Monday I shared my experience and thoughts about organized activities during conference meals. Today I’d like to talk about a different kind of meeting meal.
Rotary, BNI, eWomen, Soroptomists, Kiwanis, and most other business networking organizations I’ve encountered include a meal with their meetings. Their agendas also usually include some business, a speaker, and networking time (structured or unstructured).
Now, I understand that including food may make it easier for folks on a tight time schedule to kill two birds with one stone by eating and attending a meeting at the same time. But I wonder sometimes if we are scheduling our meetings during meals without really thinking through the “why” of it.
There are good reasons to break bread together; indeed it is one of the oldest forms of extending fellowship and hospitality. But it also takes time and money which could be spent in other ways.
This goes for everything else on the agenda as well.

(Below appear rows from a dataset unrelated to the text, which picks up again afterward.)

-- ==== Sys2Proof/Machine/SoftViterbi.lean ====
section
/-! DEFINITION. The soft-decision Viterbi decoder `SOFT_DP` (44_soft_viterbi.md), over every ordered commutative
ring `S` (the parameter `SOFT`, 00_scope.md R9, R193). -/
namespace Sys2Proof.Machine

variable {S P : Type}

/-- `bm_soft` (R190): the squared Euclidean distance of the observation and the emitted symbol's constellation point. -/
def bmSoft [CommRing S] (obs : S × S) (y : Sym) : S :=
  (obs.1 - (point y).1) * (obs.1 - (point y).1) + (obs.2 - (point y).2) * (obs.2 - (point y).2)

/-- The pairs `(SOBS_X[t], SOBS_Y[t])` for `t` in `0..N-1`, none when an element was never written (R196). -/
def readSoftObs (m : Memory S) (len : Nat) : Option (List (S × S)) :=
  match m.sobsX.readSeq 0 len, m.sobsY.readSeq 0 len with
  | some xs, some ys => some (xs.zip ys)
  | _, _ => none

/-- The forward pass of `SOFT_DP`: ties keep the stored entry, whatever `CONFIG` holds, and no draw is taken (R195). -/
def softPass [CommRing S] [LinearOrder S] (s : Generic.State S P) (os : List (S × S)) : List (Column S) × DrawSource :=
  forward s.params.genOrder false bmSoft os (initialColumn S) s.draws

/-- `MEMO` after the forward pass. -/
def afterSoftPass [CommRing S] [LinearOrder S] (s : Generic.State S P) (os : List (S × S)) : Generic.State S P :=
  s.storeMemo ((initialColumn S :: (softPass s os).1).map (tagColumn .soft))

/-- `SOFT_DP` (R196). `NO_PATH` is checked and unreachable (R170, R192). -/
def execSoftDp [CommRing S] [LinearOrder S] (len : Nat) (s : Generic.State S P) : Host.Outcome (Generic.State S P) Fault Refusal :=
  if decodeLengthOk s len then
    match readSoftObs s.mem len with
    | none => .fault .unwritten
    | some os =>
      match bestPath (softPass s os).1 with
      | none => .next (raiseCmdError .noPath (afterSoftPass s os))
      | some (bits, cost) => .next (complete (((afterSoftPass s os).writeBitout bits).setSmetric cost))
  else .next (raiseCmdError .length s)

end Sys2Proof.Machine
end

It is so easy to just continue to do things “the way we’ve always done” without stopping to think if they still serve our purpose.
Do we really need a speaker at every meeting? What are we trying to accomplish? Would it make more sense to have speakers less frequently, but then give them more time to do a longer, deeper presentation? Especially when meeting weekly, does each meeting have to have the same structure? What if one was devoted to education, one to formal networking, one to casual networking and excellent eating, and one to conducting business — rather than trying to do a little bit of each one at each meeting?